Mousse: Rethinking Spectral Optimization for Deep Learning

Spectral optimization has made significant strides, particularly with Muon, which leverages the Stiefel manifold to enhance training velocity and generalization. Yet, Muon’s assumption of an isotropic optimization environment is flawed when applied to Deep Neural Networks, where the curvature spectrum deviates heavily from the norm. Enter Mousse, a fresh approach that melds spectral stability with the geometric adaptivity of second-order preconditioning.

The Problem with Isotropy

Why should we concern ourselves with isotropy in optimization? The AI-AI Venn diagram is getting thicker, and it's essential to understand that in the high-dimensional space of neural networks, not all directions are created equal. Muon's uniform update norm can inadvertently amplify instabilities in high-curvature directions, while essential progress in flatter areas stagnates. This isn't just a minor flaw. it's a fundamental inefficiency that Mousse seeks to rectify.

Mousse: A New Perspective

Mousse stands out by executing optimization in a whitened coordinate space, informed by Kronecker-factored statistics borrowed from Shampoo.
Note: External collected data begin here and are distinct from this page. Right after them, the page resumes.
-- ==== Sys2Proof/Machine/LoopDetection.lean ====
section
/-! DEFINITION. The loop detector (Chapter 2): the raw bit, the masks, the debounce stage, and the events seizure, release, make
confirmation and debounce acceptance. -/

namespace Sys2Proof.Machine

/-- The raw loop bit of a sample (R24). -/
def rawBit (p : Profile) (previous : Bool) (i : Int) : Bool :=
  if (p.onThr : Int) ≤ i.natAbs then true else if (i.natAbs : Int) ≤ p.offThr then false else previous

/-- The level a raw bit stands for (R27). -/
def levelOf (raw : Bool) : Level := if raw then .loop else .noLoop

/-- The detector's timers advance at a record used (R28). -/
def LoopDetector.advanceTimers (d : LoopDetector) : LoopDetector :=
  { d with
    run := d.run.map fun r => { r with age := advance timerStop r.age }
    brk := d.brk.map fun b => { b with timer := advance timerStop b.timer }
    makeTimer := if d.accepted = .loop then advance timerStop d.makeTimer else d.makeTimer }

/-- The sample's time is earlier than an expiry (R26). -/
def earlier (now expiry : Stamp) : Bool :=
  let d := stampDistance expiry now
  1 ≤ d && d ≤ 32767

/-- The sample is edge-masked: an expiry is present and the sample's time is earlier (R26). -/
def edgeMasked (d : LoopDetector) (now : Stamp) : Bool :=
  match d.edgeExpiry with
  | some e => earlier now e
  | none => false

/-- The first used sample not earlier than the expiry removes it (R26). -/
def expireEdge (now : Stamp) (d : LoopDetector) : LoopDetector :=
  if edgeMasked d now then d else { d with edgeExpiry := none }

/-- The debounce stage up to acceptance: a usable sample that agrees ends the run, one that differs begins or extends it
(R27). -/
def extendRun (now : Stamp) (d : LoopDetector) : LoopDetector :=
  if levelOf d.raw = d.accepted then { d with run := none }
  else match d.run with
    | none => { d with run := some { count := 1, start := now, age := 0 } }
    | some r => { d with run := some { r with count := r.count + 1 } }

/-- Acceptance of a transition from a run: the level changes, backdated to the run's start; the edge mask is set; break,
make and pending make change (R26, R27, R28, R33). -/
def acceptRun (p : Profile) (st : LineState) (tbase : Nat) (r : DebounceRun) (d : LoopDetector) : LoopDetector :=
  let d := { d with
    transition := some r.start, run := none,
    edgeExpiry := some (r.start + BitVec.ofNat 16 (edgeMaskLength p tbase)) }
  match d.accepted with
  | .loop =>
    let brk := if timesBreaks st && d.brk.isNone then some ⟨r.start, r.age, false⟩ else d.brk
    { d with accepted := .noLoop, makeTimer := 0, brk := brk, pendingMake := false, debounced := .noLoop }
  | .noLoop =>
    let d := { d with accepted := .loop, makeTimer := r.age }
    if d.brk.isSome then { d with pendingMake := true } else { d with debounced := .loop }

/-- The detector runs on the line: a state in which it runs, or a ring-off step (R3, R36). -/
def detectorRuns (c : Line) : Bool :=
  match c.state with
  | .idle | .seized | .dialling | .connected | .lockout => true
  | .ringing => !ringOnStep c.ring.step
  | .disabled | .fault | .test => false

/-- The run has reached DEBOUNCE (R27). -/
def acceptDue (s : State) (l : LineNo) : Bool :=
  match (s.line l).loop.run with
  | some r => detectorRuns (s.line l) && 1 ≤ r.count && (s.profile l).debounce ≤ r.count
  | none => false

/-- Accepts the transition of the run in progress if that is due (R27). -/
def acceptIfDue (l : LineNo) (s : State) : State :=
  let c := s.line l
  match c.loop.run with
  | some r =>
    if acceptDue s l then
      modLine l (fun c => { c with loop := acceptRun (s.profile l) c.state c.pulse.tbase r c.loop }) s
    else s
  | none => s

/-- The open length of a present break (R28). -/
def openLength (d : LoopDetector) (b : Break) : Nat := b.timer - (if d.pendingMake then d.makeTimer else 0)

/-- A break's open length has reached RELEASE_MIN (R34). -/
def releaseDue (s : State) (l : LineNo) : Bool :=
  let c := s.line l
  match c.loop.brk with
  | some b => timesBreaks c.state && (s.profile l).releaseMin ≤ openLength c.loop b
  | none => false

/-- The release check (R34). -/
def releaseIfDue (l : LineNo) (s : State) : State := if releaseDue s l then enterReleased l s else s

/-- A FLASH entry (R31, R32). -/
def flashEntry (b : Break) (d : Nat) : DigitEntry :=
  { symbol := .flash, method := .hook, start := b.stamp, pulses := none, period := none, duration := some d,
    error := none }

/-- The break's duration lies in the flash band (R31, R32). -/
def flashLength (p : Profile) (d : Nat) : Bool := p.flashMin ≤ d && d ≤ p.flashMax

/-- Classification of a confirmed break of duration `d` by the line's state (R30, R31, R32, R51, R52). -/
def classifyBreak (l : LineNo) (b : Break) (d : Nat) (s : State) : State :=
  let p := s.profile l
  let st := (s.line l).state
  if b.interrupted then s
  else if st = .connected then
    if flashLength p d then takeEntry l (flashEntry b d) s else s
  else if dialling st then
    if d < p.brkMin then s
    else if flashLength p d then takeEntry l (flashEntry b d) (endPulseDigit l s)
    else if !p.pulseDialling then s
    else if d ≤ p.brkMax then modLine l (fun c => { c with pulse := countPulse p b.stamp c.pulse }) s
    else takeEntry l (errorEntry .badBreak b.stamp) (modLine l (·.discardPulse) s)
  else s

/-- A pending make's timer has reached MAKE_MIN (R30). -/
def makeConfirmDue (s : State) (l : LineNo) : Bool :=
  let c := s.line l
  timesBreaks c.state && c.loop.pendingMake && c.loop.brk.isSome && (s.profile l).makeMin ≤ c.loop.makeTimer

/-- The make confirmation: the break is classified, then the break and the pending make are removed and the debounced state
becomes LOOP (R30). -/
def makeConfirmIfDue (l : LineNo) (s : State) : State :=
  match (s.line l).loop.brk with
  | some b =>
    if makeConfirmDue s l then
      modLine l (fun c => { c with loop := { c.loop with brk := none, pendingMake := false, debounced := .loop } })
        (classifyBreak l b (openLength (s.line l).loop b) s)
    else s
  | none => s

/-- The seizure check finds a seizure (R29). -/
def seizureDue (s : State) (l : LineNo) : Bool :=
  let c := s.line l
  c.state = .idle && c.loop.debounced = .loop && (s.profile l).seizeMin ≤ c.loop.makeTimer

/-- The seizure check (R29). -/
def seizureIfDue (l : LineNo) (s : State) : State := if seizureDue s l then enterSeized l s else s

/-- Steps 2 to 4 of R23 up to acceptance, on a sample that is feed-masked or not (R24, R26, R27, R28). -/
def sampleDetector (p : Profile) (now : Stamp) (i : Int) (feedMasked : Bool) (d : LoopDetector) : LoopDetector :=
  let d := ({ d with raw := rawBit p d.raw i } : LoopDetector).advanceTimers
  let d := expireEdge now d
  if feedMasked || edgeMasked d now then d else extendRun now d

/-- The detector uses a record: the steps of R23 from step 2 on. Acceptance (step 4) belongs to a usable sample. -/
def useDetector (l : LineNo) (i : Int) (feedMasked : Bool) (s : State) : State :=
  let usable := !feedMasked && !edgeMasked (s.line l).loop s.stamp
  let s := modLine l (fun c => { c with loop := sampleDetector (s.profile l) s.stamp i feedMasked c.loop }) s
  let s := if usable then acceptIfDue l s else s
  seizureIfDue l (makeConfirmIfDue l (releaseIfDue l s))

/-- The detector's recovery changes: the run and the edge mask are removed, a present break is marked interrupted (R38). -/
def LoopDetector.recover (d : LoopDetector) : LoopDetector :=
  { d with run := none, edgeExpiry := none, brk := d.brk.map fun b => { b with interrupted := true } }

end Sys2Proof.Machine
end

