-- ==== Sys2Proof/Safety.lean ====
section
/-! DEFINITION. What statements about the device are made of: the frame of an event of one line, and the invariants that every
step keeps. -/

namespace Sys2Proof.Machine

/-! ### Frames -/

/-- A line's context without the fields that an examination (R19), the reporting of digits and states (R87, R158) or the two
dialling timers (R12, R83) may change: what is left are the state, the feeds, the polarity, the loop detector, the ring
sequencer, the fault monitor, the FAULT_PLAN selector, the test's return state, the sense values and the flags. -/
def Line.steady (c : Line) : Line :=
  { c with
    profileIndex := 0, pendingProfile := none, profileBank := .a, toneBank := .a, cadenceBank := .a, lockoutTimer := 0,
    stringTimer := 0, stateLost := false, overrun := false, pulse := .initial, tone := .initial, due := [],
    openString := [], entryMark := false }

/-- Every bank's entries, every ACTIVE bank and every load are the same; a RETIRING bank may have been released, and no other is
RETIRING. -/
def SameTables (s t : State) : Prop :=
  ∀ x, (t.table x).bankA = (s.table x).bankA ∧ (t.table x).bankB = (s.table x).bankB ∧
    (t.table x).active = (s.table x).active ∧ (t.table x).load = (s.table x).load ∧
    ((t.table x).retiringTag = (s.table x).retiringTag ∨ (t.table x).retiringTag = none)

/-- From `s` to `t` the REPLY queue gains the COMMIT_DONE of every RETIRING bank released in between, with the tag stored for
it, unless the queue is full, and nothing else: where no bank is RETIRING the queue is the same (R157, R168). -/
def Migrated (s t : State) : Prop :=
  ∃ added, t.report.reply = s.report.reply ++ added ∧ added.Nodup ∧
    (∀ r ∈ added, ∃ x tag, (s.table x).retiringTag = some tag ∧ (t.table x).retiringTag = none ∧
      r = s.record none (.commitDone x tag)) ∧
    ∀ x tag, (s.table x).retiringTag = some tag → (t.table x).retiringTag = none →
      s.record none (.commitDone x tag) ∈ added ∨ replyCapacity ≤ t.report.reply.length

/-- From `s` to `t` only the context of line `l` has changed; beside it, records may have joined the back of the ALARM and
SIGNAL queues, the alarm-lost flag may have changed, and RETIRING banks may have been released, with their COMMIT_DONE
records. -/
structure OnlyLine (l : LineNo) (s t : State) : Prop where
  lines : ∀ k, k ≠ l → t.line k = s.line k
  pending : t.pending = s.pending
  highway : t.highway = s.highway
  wires : t.wires = s.wires
  engine : t.engine = s.engine
  receiver : t.receiver = s.receiver
  sending : t.report.sending = s.report.sending
  servicePointer : t.report.servicePointer = s.report.servicePointer
  alarm : s.report.alarm <+: t.report.alarm
  signal : s.report.signal <+: t.report.signal
  tables : SameTables s t
  migrated : Migrated s t

/-- The ALARM queue and the alarm-lost flag are the same. -/
def SameAlarm (s t : State) : Prop := t.report.alarm = s.report.alarm ∧ t.report.alarmLost = s.report.alarmLost

/-- An examination of the line finds nothing to do (R19): no profile is pending, and its PROFILE, TONE_PLAN and CADENCE
selectors name the ACTIVE banks. -/
structure State.Settled (s : State) (l : LineNo) : Prop where
  pending : (s.line l).pendingProfile = none
  profile : (s.line l).profileBank = s.activeBank .profile
  tonePlan : (s.line l).toneBank = s.activeBank .tonePlan
  cadence : (s.line l).cadenceBank = s.activeBank .cadence

/-! ### Records offered -/

/-- The SIGNAL queue after one offer of a record of the line (R158). -/
def State.signalAfter (s : State) (l : LineNo) (r : Record) : List Record :=
  if s.signalKeeps l then s.report.signal ++ [r] else s.report.signal

/-- The REPLY queue after one offer (R157). -/
def State.replyAfter (s : State) (r : Record) : List Record :=
  if s.report.reply.length < replyCapacity then s.report.reply ++ [r] else s.report.reply

/-- The state with a record offered to the REPLY queue and nothing else changed. -/
def State.withReply (r : Record) (s : State) : State := { s with report := { s.report with reply := s.replyAfter r } }

/-- The REPLY record of a command (R152), made in the multiframe under way. -/
def State.replyRecord (s : State) (code : Nat) (tag : Tag) (line : Option LineNo) (status : Status)
    (result : List Word16) : Record :=
  s.record line (.reply (BitVec.ofNat 8 code) tag status result)

/-- From `s` to `t` one ALARM record was offered, and no other (R157). -/
def AlarmOffered (line : Option LineNo) (p : Payload) (s t : State) : Prop :=
  if s.report.alarm.length < alarmCapacity then
    t.report.alarm = s.report.alarm ++ [⟨line, s.stamp, s.report.alarmLost, p⟩] ∧ t.report.alarmLost = false
  else t.report.alarm = s.report.alarm ∧ t.report.alarmLost = true

/-- From `s` to `t` an ALARM record was offered before any other (R157). -/
def AlarmFirst (line : Option LineNo) (p : Payload) (s t : State) : Prop :=
  if s.report.alarm.length < alarmCapacity then
    s.report.alarm ++ [⟨line, s.stamp, s.report.alarmLost, p⟩] <+: t.report.alarm
  else s.report.alarm <+: t.report.alarm ∧ t.report.alarmLost = true

/-! ### Migrations and strings -/

/-- The same state but for completed migrations: a RETIRING bank that has no user may have been released, with its COMMIT_DONE
(R168). -/
structure UpToMigration (s t : State) : Prop where
  lines : t.lines = s.lines
  pending : t.pending = s.pending
  highway : t.highway = s.highway
  wires : t.wires = s.wires
  engine : t.engine = s.engine
  receiver : t.receiver = s.receiver
  sending : t.report.sending = s.report.sending
  servicePointer : t.report.servicePointer = s.report.servicePointer
  alarm : SameAlarm s t
  signal : t.report.signal = s.report.signal
  tables : SameTables s t
  migrated : Migrated s t
  released : ∀ x tag, (s.table x).retiringTag = some tag → (t.table x).retiringTag = none →
    s.users x (s.activeBank x).other = 0

/-- From `s` to `t` the migrations whose last user has moved complete, as the COMMIT_DONE events of the five tables with users
in code order (R168). -/
def MigrationsComplete (s t : State) : Prop :=
  ∃ a b c d, exec (.commitDone .profile) s = .next a ∧ exec (.commitDone .tonePlan) a = .next b ∧
    exec (.commitDone .cadence) b = .next c ∧ exec (.commitDone .faultPlan) c = .next d ∧
    exec (.commitDone .testPlan) d = .next t

/-- From `s` to `t` the reply of a command whose own effect has been made is offered, and then the table store completes the
migrations that the effect leaves due (R151, R168). -/
def Replied (code : Nat) (tag : Tag) (line : Option LineNo) (status : Status) (s t : State) : Prop :=
  MigrationsComplete (s.withReply (s.replyRecord code tag line status [])) t

/-- From `s` to `t` everything that the event `i` makes is made, the migrations that it completes included; the contents of the
tables are the same. -/
def Makes (i : Instr) (s t : State) : Prop := exec i s = .next t ∧ SameTables s t ∧ Migrated s t

/-- From `s` to `m` the line's open string, if any, closes with a reason: its DIGITS record is kept and carries the overrun
flag away, or the string waits behind the line's due items (R83, R86 to R88). -/
structure ClosesString (l : LineNo) (reason : CloseReason) (s m : State) : Prop where
  frame : OnlyLine l s m
  alarm : SameAlarm s m
  reply : m.report.reply = s.report.reply
  absent : (s.line l).openString = [] → m = s
  kept : (s.line l).openString ≠ [] → s.signalKeeps l = true →
    m.line l = { s.line l with openString := [], stringTimer := 0, lockoutTimer := 0, overrun := false } ∧
      m.report.signal =
        s.report.signal ++ [s.record (some l) (.digits (s.line l).overrun reason (s.line l).openString)]
  waits : (s.line l).openString ≠ [] → s.signalKeeps l = false →
    m.line l = { s.line l with
        openString := [], stringTimer := 0, lockoutTimer := 0,
        due := (s.line l).due ++ [.string reason s.stamp (s.line l).openString] } ∧
      m.report.signal = s.report.signal

/-! ### Rest points -/

/-- A rest point (R19). -/
def Line.RestPoint (c : Line) : Prop :=
  (c.state = .disabled ∨ c.state = .idle ∨ c.state = .lockout ∨ c.state = .fault) ∨
    (c.state = .seized ∨ c.state = .dialling ∨ c.state = .connected) ∧
      c.loop.debounced = .loop ∧ c.pulse.count = 0 ∧ c.tone.state = .quiet

/-- The profile that governs the line after an examination at a rest point: the pending index or else the index it has, in the
ACTIVE bank (R19, R20). -/
def State.nextProfile (s : State) (l : LineNo) : Profile :=
  readProfile (s.entry .profile (s.activeBank .profile) ((s.line l).pendingProfile.getD (s.line l).profileIndex)).words

/-- A line's context after steps 1 and 2 of R19: the pending profile is applied and the PROFILE selector bound; the tone and
pulse engines start or stop as the profile newly includes or excludes them, and Tbase follows a new AVG_N (R20, R41, R46,
R59, R60). -/
def State.reprofiled (s : State) (l : LineNo) : Line :=
  let c := s.line l
  let old := s.profile l
  let new := s.nextProfile l
  let pulse : PulseEngine :=
    if pulseRuns old c.state = true ∧ pulseRuns new c.state = false then
      { c.pulse with count := 0, digitStart := none, lastBreak := none }
    else c.pulse
  { c with
    pendingProfile := none
    profileIndex := c.pendingProfile.getD c.profileIndex
    profileBank := s.activeBank .profile
    tone :=
      if toneRuns new c.state = true ∧ toneRuns old c.state = false then
        { ToneEngine.initial with run := if s.highway.sync = .hunt ∨ c.senseLost = true then .held else .running }
      else if toneRuns old c.state = true ∧ toneRuns new c.state = false then .initial
      else c.tone
    pulse := if new.avgN = old.avgN then pulse else { pulse with tbase := tbaseOf new.avgN pulse.history } }
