/-- LINE_DISABLE on a line that the test engine does not hold: the open string closes first, and the line is DISABLED with its
activities ended, the reply following; on a DISABLED line the command is only answered. Of the line under test: the test is
aborted with cause DISABLED, its TEST_RESULT offered first; the line is DISABLED, with a STATE record from TEST with cause
DISABLE; and after the reply the engine is FREE and takes its next request. What a rebinding at the examination changes, and
the place of a COMMIT_DONE: notes/assumptions/13.md, 18.md; the engine's fields once FREE: notes/assumptions/23.md; the reply
before the freed engine takes its next request: notes/assumptions/24.md. The block start stamp that a rebinding of TONE_PLAN
removes: notes/assumptions/30.md. -/
def Obligations.LineDisableTaken : Prop :=
  (∀ (s : State) (tag : Tag) (line : Word16) (l : LineNo),
    s.highway.sync = .sync → line.toNat = l.val → (s.line l).state ≠ .disabled → testHeld s l = false →
    ∃ m u t, ClosesString l .disable (idleReceiver s) m ∧ exec (.lineDisable tag line) s = .next t ∧
      EntersState l
        { m.line l with
          state := .disabled, commandedFeed := .opened, polarity := .forward, pendingProfile := none,
          lockoutTimer := 0, stringTimer := 0, stateBeforeTest := none, senseLost := false,
          loop := .initial (m.line l).loop.feedMask, ring := .initial, tone := .initial,
          pulse := { (m.line l).pulse with count := 0, digitStart := none, lastBreak := none } } .disable m u ∧
      Replied 2 tag (some l) .ok u t) ∧
  (∀ (s : State) (tag : Tag) (line : Word16) (l : LineNo),
    s.highway.sync = .sync → line.toNat = l.val → (s.line l).state = .disabled →
    exec (.lineDisable tag line) s = .next ((idleReceiver s).withReply (s.replyRecord 2 tag (some l) .ok []))) ∧
  (∀ (s : State) (tag : Tag) (line : Word16) (l : LineNo) (r : Request),
      s.highway.sync = .sync → line.toNat = l.val → (s.line l).state = .test → s.engine.busy = true →
      s.engine.held = some r → r.line = l → s.testQueueLawful →
      let result : Payload := .testResult r.kind r.origin .aborted (some .disabled) s.engine.results
      ∃ a m v t, exec (.lineDisable tag line) s = .next t ∧
        AlarmOffered (some l) result (idleReceiver s) a ∧
        a = { idleReceiver s with report := { s.report with alarm := a.report.alarm, alarmLost := a.report.alarmLost } } ∧
        ClosesString l .disable a m ∧
        EntersState l
          { m.line l with
            state := .disabled, commandedFeed := .opened, polarity := .forward, pendingProfile := none,
            lockoutTimer := 0, stringTimer := 0, stateBeforeTest := none, senseLost := false,
            loop := .initial (m.line l).loop.feedMask, ring := .initial, tone := .initial,
            pulse := { (m.line l).pulse with count := 0, digitStart := none, lastBreak := none } } .disable m v ∧
        FreesEngine (v.withReply (v.replyRecord 2 tag (some l) .ok [])) t ∧
        (t.line l).steady =
          ({ s.line l with
              state := .disabled, commandedFeed := .opened, polarity := .forward, stateBeforeTest := none,
              senseLost := false, loop := .initial (s.line l).loop.feedMask, ring := .initial } : Line).steady ∧
        AlarmFirst (some l) result s t ∧
        ((s.line l).openString = [] →
          s.signalAfter l (s.record (some l) (.state .disabled .test .disable)) <+: t.report.signal) ∧
        t.engine.held ≠ some r ∧ s.replyAfter (s.replyRecord 2 tag (some l) .ok []) <+: t.report.reply)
This method not only retains the structural integrity of spectral methods but also adapts dynamically to the landscape's varying curvatures. Essentially, Mousse redefines the optimization problem as a spectral steepest descent, bounded by an anisotropic trust region, ultimately computing the optimal update through the polar decomposition of the whitened gradient. This isn't a partnership announcement. It's a convergence.

The Results Speak

In practical terms, Mousse is achieving impressive outcomes. Testing on language models ranging from 160 million to 800 million parameters, it consistently outshines Muon by reducing training steps by approximately 12%, all while maintaining similar computational demands. The compute layer needs a payment rail, and Mousse is laying down the tracks.

Rethinking Optimization

Should we abandon isotropic constraints entirely? If agents have wallets, who holds the keys? Mousse suggests we might need a more nuanced approach than rigid isotropy allows. By addressing the heavy-tailed, ill-conditioned landscapes of deep learning, Mousse offers a compelling case for rethinking how we approach optimization in neural networks. It's about time we embrace these insights to drive forward the next wave of AI advancements.